(DATASET)

/-- receive_byte returns if, where it waits, a byte is in the RX buffer at some later point, or waits in `rx_data` with
RXI enabled (70_reset_and_hazards.md R316). -/
theorem Run.recvByte_returns (hf : r.Fair) (hU : r.Undisturbed) (hop : (r.state n).host.op = some .utRecvByte)
    (hb : (r.state n).host.step = .v0 → ∃ k, n ≤ k ∧ ((r.state k).ut.rx.empty = false ∨
      ((r.state k).ut.rxReady = true ∧ (r.state k).ut.rxIe = true))) : r.Returns n .utRecvByte := by
  have hl : ∀ m, (r.state m).host.op = some .utRecvByte → (r.state m).host.step ∈ recvLabels := fun m h => by
    have hl := (hU.inv m).host.label _ h
    rw [labelsOf.eq_def] at hl
    split at hl <;> simp_all
  have hh : ∀ m, (r.state m).host.op = some .utRecvByte → (r.state m).host.step ∈ busHolds → r.BusCompletes :=
    fun m h e => by
      have := hl m h
      simp only [recvLabels, busHolds, List.mem_cons, List.not_mem_nil, or_false] at this e
      rcases this with h | h | h <;> simp [h] at e
  refine Run.returns_of_moves rfl hop (Run.movesFrom hf hU (by simp [hop]) hb (hh n hop)) fun m _ h hlt =>
    Run.movesFrom hf hU (by simp [h]) (fun e => ?_) (hh m h)
  have h0 := hl n hop
  simp only [recvLabels, List.mem_cons, List.not_mem_nil, or_false] at h0
  rcases h0 with h0 | h0 | h0 <;> simp [e, h0, microStepsLeft] at hlt

/-- And only if: while the RX buffer stays empty receive_byte stays at V0 (70_reset_and_hazards.md R316, F6). -/
theorem Run.recvByte_waits (hop : (r.state n).host.op.isSome) (hl : (r.state n).host.step = .v0)
    (he : ∀ m, n ≤ m → (r.state m).ut.rx.empty = true) : ∀ m, n ≤ m → (r.state m).host = (r.state n).host :=
  Nat.le_induction rfl fun m hm ih =>
    (perform_held (ih ▸ hop) (by simp [held, ih, hl, he m hm]) (r.follows m)).trans ih

/-- A bus primitive returns if every issued phase completes (70_reset_and_hazards.md R316). -/
theorem Run.busPrimitive_returns {i : Instr} (hf : r.Fair) (hU : r.Undisturbed) (hB : r.BusCompletes)
    (hi : (∃ a d, i = .bmStart a d) ∨ (∃ b, i = .bmWrite b) ∨ i = .bmReadAck ∨ i = .bmReadNack ∨ i = .bmStop)
    (hop : (r.state n).host.op = some i) : r.Returns n i := by
  have hm : ∀ m, (r.state m).host.op = some i → r.MovesFrom m := fun m hm => by
    refine Run.movesFrom hf hU (by simp [hm]) (fun e => ?_) fun _ => hB
    have hl := (hU.inv m).host.label _ hm
    rcases hi with ⟨_, _, rfl⟩ | ⟨_, rfl⟩ | rfl | rfl | rfl <;> cases hc : (r.state m).host.caller <;>
      simp_all [labelsOf, startLabels, writeLabels, ackLabels, nackLabels, stopLabels]
  exact Run.returns_of_moves (by rcases hi with ⟨_, _, rfl⟩ | ⟨_, rfl⟩ | rfl | rfl | rfl <;> rfl) hop (hm n hop)
    fun m _ h _ => hm m h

(End DATASET)

▸ **HOW TO COMPLETE THIS TASK**
Among the records above, extract exactly the lines from the line with "have hl : ∀" to the line with "completes (70_reset_and_hazards.md R316). -/", both lines included, and leave out the rest.

▸ **RESPONSE BOX**
  have hl : ∀ m, (r.state m).host.op = some .utRecvByte → (r.state m).host.step ∈ recvLabels := fun m h => by
    have hl := (hU.inv m).host.label _ h
    rw [labelsOf.eq_def] at hl
    split at hl <;> simp_all
  have hh : ∀ m, (r.state m).host.op = some .utRecvByte → (r.state m).host.step ∈ busHolds → r.BusCompletes :=
    fun m h e => by
      have := hl m h
      simp only [recvLabels, busHolds, List.mem_cons, List.not_mem_nil, or_false] at this e
      rcases this with h | h | h <;> simp [h] at e
  refine Run.returns_of_moves rfl hop (Run.movesFrom hf hU (by simp [hop]) hb (hh n hop)) fun m _ h hlt =>
    Run.movesFrom hf hU (by simp [h]) (fun e => ?_) (hh m h)
  have h0 := hl n hop
  simp only [recvLabels, List.mem_cons, List.not_mem_nil, or_false] at h0
  rcases h0 with h0 | h0 | h0 <;> simp [e, h0, microStepsLeft] at hlt

/-- And only if: while the RX buffer stays empty receive_byte stays at V0 (70_reset_and_hazards.md R316, F6). -/
theorem Run.recvByte_waits (hop : (r.state n).host.op.isSome) (hl : (r.state n).host.step = .v0)
    (he : ∀ m, n ≤ m → (r.state m).ut.rx.empty = true) : ∀ m, n ≤ m → (r.state m).host = (r.state n).host :=
  Nat.le_induction rfl fun m hm ih =>
    (perform_held (ih ▸ hop) (by simp [held, ih, hl, he m hm]) (r.follows m)).trans ih

/-- A bus primitive returns if every issued phase completes (70_reset_and_hazards.md R316). -/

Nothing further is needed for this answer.